-- ==== Sys2Proof/Machine/Operands.lean ====
section
/-! DEFINITION. Operand forms: typed values (R110), memory operands (R133), place words (R155), rounding and flags of a scalar instruction
(R33, R34, R51, R103, R131), and the accesses of a thread (R134 to R136, R261). -/

namespace Sys2Proof

/-- val() of R110: the low bits of a value, extended by the type's sign. -/
def IntTy.val (t : IntTy) (x : Word) : Word :=
  if t.signed then (x.setWidth t.bits).signExtend 64 else (x.setWidth t.bits).zeroExtend 64

/-- The number that val() stands for. -/
def IntTy.int (t : IntTy) (x : Word) : Int :=
  if t.signed then (x.setWidth t.bits).toInt else ((x.setWidth t.bits).toNat : Int)

/-- put() of R110: a number taken modulo 2^w, then extended. -/
def IntTy.put (t : IntTy) (v : Int) : Word := t.val (BitVec.ofInt 64 v)

/-- A comparison of two numbers (R120). -/
def Cond.holds (c : Cond) (a b : Int) : Bool :=
  match c with
  | .eq => a == b
  | .ne => a != b
  | .lt => decide (a < b)
  | .ge => decide (b ≤ a)
  | .le => decide (a ≤ b)
  | .gt => decide (b < a)

/-- The registers of a memory operand in the order they are read (R133). -/
def Mem.regs : Mem → List Reg
  | .disp a _ => [a]
  | .idx a b _ => [a, b]

/-- The effective address from the values of the operand's registers (R133). -/
def Mem.ea (m : Mem) (vs : List Word) : Word :=
  match m with
  | .disp _ i => vs.getD 0 0 + i.sext
  | .idx _ _ sc => vs.getD 0 0 + vs.getD 1 0 <<< sc.toNat

/-- The values that stand after those of the operand. -/
def Mem.rest (m : Mem) (vs : List Word) : List Word := vs.drop m.regs.length

namespace Machine

/-! ### Place words (R155) -/

/-- The slot of the island that a place word names: a core slot by its quad, core and slot, a quay slot by its number and slot (DESIGN CHOICE log 65). -/
def placeNamed (s : State) (k : Nat) (a : Word) : Option Nat :=
  let o := ownerOf k
  let n := a.toNat
  let j :=
    if a.getLsbD 30 then slotKey o (2 ^ 30 + n / 2 ^ 6 % 2 ^ 8 * 2 ^ 6 + n % 16)
    else slotKey o (n % 2 ^ 22)
  if s.granted j then some j else none

/-- The slot that a place word names, where no closed fence stands before it (R391). -/
def placeSlot (s : State) (k : Nat) (a : Word) : Option Nat := (placeNamed s k a).filter fun j => !s.fencedFrom k j

/-- The place word of a slot with LPKG 0 (R36). -/
def placeOf (k : Nat) : Word := BitVec.ofNat 64 (tidOf k)

/-! ### Rounding and flags of scalar instructions -/

/-- What a rounding of slot `k` depends on (R51 to R55); none where RM is reserved (R33). -/
def captureOf (x : Slot) (k : Nat) (rnd : Rnd) : Option Capture :=
  let m : Option RMode := match rnd with
    | .own m => some m
    | .slot => RMode.ofRm x.rm
  m.map fun mode =>
    { mode, fzi := x.fzi, fzo := x.fzo, seed := x.rseed, slotNo := BitVec.ofNat 4 (slotNo (leadOf x k)), count := x.retired }

/-- The flags of a scalar instruction: FP_EXC where FEN enables one of them (R131), else ORed into FFLAGS. -/
def raiseFlags (s : State) (fl : Flags) : Except Stop State :=
  if fl &&& s.me.fen != 0 then .error (.trap ⟨.fpExc, fl.zeroExtend 64, 0⟩)
  else .ok (s.modMe fun x => { x with fflags := x.fflags ||| fl })

/-! ### The request latches of a core (R276 to R278) -/

/-- The scratch bank of the slot's own quad that a key lies in: an access to it takes the latch of that bank (R278). -/
def latchBank (k key : Nat) : Option Nat :=
  if isScratchKey key && !isQuay k && (key - 2 ^ 56) / 2 ^ 22 == quadOf k then some (bankOf ((key - 2 ^ 56) % 2 ^ 22)) else none

/-- The core's next turn of a bank behind a cycle: bank b is in phase (c + b) mod 8 in cycle c, and phase n serves core n (R276, R277). -/
def nextTurn (core b c : Nat) : Nat := c + 1 + (coreNo core + 8 - (c + 1 + b) % 8) % 8

/-- The reservations of a latch that stand: of slots that have been skipped for it and not issued since, and of the slot whose slab access
waits. -/
def reservations (s : State) (core b : Nat) : List Nat :=
  match (s.core core).latches.find? b with
  | none => []
  | some l => l.waiting.filter fun j =>
      (s.slot j).skip == some b || (s.core core).slabQ.head?.any fun o => o.slot == j && slabMemory o.instr

/-- The slab instruction of a slot whose accesses are being made, by its sequence number; none where a scalar instruction makes them. -/
def slabHead (s : State) (k : Nat) : Option (BitVec 32) :=
  ((s.core (coreOf k)).slabQ.head?.filter fun o => o.slot == k && slabMemory o.instr).map (·.seq)

/-- Whether the latch of a bank takes an access of the slot now: a held one only lanes of the same instruction in the run that its turn
serves, for one turn moves no other, and an empty one the oldest reservation (R277, R278). -/
def latchOpen (s : State) (k b run : Nat) : Bool :=
  match (s.core (coreOf k)).latches.find? b with
  | none => true
  | some l =>
    if s.cycle < l.until_ then l.slot == k && l.op == slabHead s k && l.run == run else (reservations s (coreOf k) b).head?.all (· == k)

/-- The access of a slot fills the latch of a bank until the core's next turn; one in the run that the latch holds goes with it. -/
def fillLatch (s : State) (k b run : Nat) : State :=
  if (s.core (coreOf k)).latches.find? b |>.any fun l => s.cycle < l.until_ then s
  else
  let now := domainCycle s (domainOf s k)
  let l : Latch :=
    { slot := k, op := slabHead s k, run, until_ := s.cycle + (nextTurn (coreOf k) b now - now), waiting := (reservations s (coreOf k) b).filter (· != k) }
  s.modCore (coreOf k) fun c => { c with latches := c.latches.put b l }

/-- Whether a slot waits at the bank for the word or line of a key: it holds no latch there any more (R143, R145). -/
def waitsAt (s : State) (k key : Nat) : Bool :=
  (s.slot k).blk.any fun b => match b.wait with
    | .fe _ x => x == key / 8
    | .addr _ x => x == key
    | _ => false

/-- An access of a slot to a scratch bank of its quad takes the latch, or is skipped for it (R278). -/
def takeLatch (s : State) (k key : Nat) : Except Stop State :=
  match latchBank k key with
  | none => .ok s
  | some b => if waitsAt s k key then .ok s else if latchOpen s k b (key / 256) then .ok (fillLatch s k b (key / 256)) else .error (.skip b)

/-! ### The accesses of a thread -/

/-- Whether a copy that the core or the cache ways of its quad hold serves a load: it does not reach the home (R263, R332). -/
def ownCopy (s : State) (k key : Nat) : Bool :=
  let c := s.core (coreOf k)
  let held (t : Tab LineCopy) : Bool := (t.find? (lineOf key)).any fun cp => cp.usable (s.slot k).tt c.age (ownerOf k)
  inDevBias s key && (held c.copies || (!isScratchKey key && !isQuay k && held (s.quad (quadOf k)).ways))

/-- Whether a write waits for the host's protocol to grant a line in host bias: when it does is a free value (R270, DESIGN CHOICE log 1). -/
def ownershipHeld (s : State) (key : Nat) : Bool := !inDevBias s key && !Config.freeKeep s.fresh

/-- The bytes of a load by the current slot after its checks: from a copy of the core or its quad at once, else held while the page's path
is busy; POISON where a byte is poisoned (R136, R332, R337, R341). -/
def loadRun (s : State) (ea : Word) (n : Nat) : Except Stop (List Byte × State) := do
  let key ← check s s.cur ea n rR
  if pathBusy s key && !ownCopy s s.cur key then .error (.path ea rR)
  let s1 ← takeLatch s s.cur key
  let (bs, ps, s2) := loadBytes (plbFill s1 s.myCore key s.owner ((window s s.cur ea).getD .global) ea) s.cur key n
  if ps.any id then .error (.fault ⟨.poison, ea, rR⟩ s2)
  .ok (bs, s2)

/-- A load of a value (R136, R137). -/
def loadAt (s : State) (ea : Word) (n : Nat) : Except Stop (Word × State) := do
  let (bs, t) ← loadRun s ea n
  .ok (BitVec.ofNat 64 (leWord bs), t)

/-- A store by the current slot after its checks (R135, R261). -/
def storeAt (s : State) (ea : Word) (n : Nat) (v : Word) : Except Stop State := do
  let key ← check s s.cur ea n rW
  if pathBusy s key || ownershipHeld s key then .error (.path ea rW)
  let s1 ← takeLatch s s.cur key
  let s2 := plbFill s1 s.myCore key s.owner ((window s s.cur ea).getD .global) ea
  .ok (storeBytes s2 s.cur key (leBytes n v.toNat))

/-- An indivisible read-modify-write at the home (R139, R140, R261): `f` gives the value to write, if any, from the old one (DEDUCED log 60). -/
def updateAt (s : State) (ea : Word) (n : Nat) (f : Word → State → Except Stop (Option Word × State)) :
    Except Stop (Word × State) := do
  let key ← check s s.cur ea n (rR ||| rW)
  if pathBusy s key || ownershipHeld s key then .error (.path ea (rR ||| rW))
  let s1 ← takeLatch s s.cur key
  let (bs, ps, s2) := homeBytes (plbFill s1 s.myCore key s.owner ((window s s.cur ea).getD .global) ea) s.cur key n
  if ps.any id then .error (.fault ⟨.poison, ea, rR ||| rW⟩ s2)
  let old : Word := BitVec.ofNat 64 (leWord bs)
  let (new, s3) ← (f old s2).mapError (Stop.behind s2)
  match new with
  | none => .ok (old, storeTime s3 s.cur key)
  | some v => .ok (old, writeBytes (storeTime (beforeWrite s3 (some s.cur) key n) s.cur key) key (leBytes n v.toNat))

/-- The key of an access of the full/empty instructions: scratch windows only (R141). -/
def feKey (s : State) (k : Nat) (ea : Word) (n : Nat) : Except Stop Nat :=
  match window s k ea with
  | some (.scratch _ _) => check s k ea n rR
  | _ => .error (prot ea)

end Machine
end Sys2Proof
end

#### Problem description:
Please print exactly what appears from the first line of the data through the line with "type's sign. -/", including both of those lines and nothing past them.

#### Response area:
-- ==== Sys2Proof/Machine/Operands.lean ====
section
/-! DEFINITION. Operand forms: typed values (R110), memory operands (R133), place words (R155), rounding and flags of a scalar instruction
(R33, R34, R51, R103, R131), and the accesses of a thread (R134 to R136, R261). -/

namespace Sys2Proof

/-- val() of R110: the low bits of a value, extended by the type's sign. -/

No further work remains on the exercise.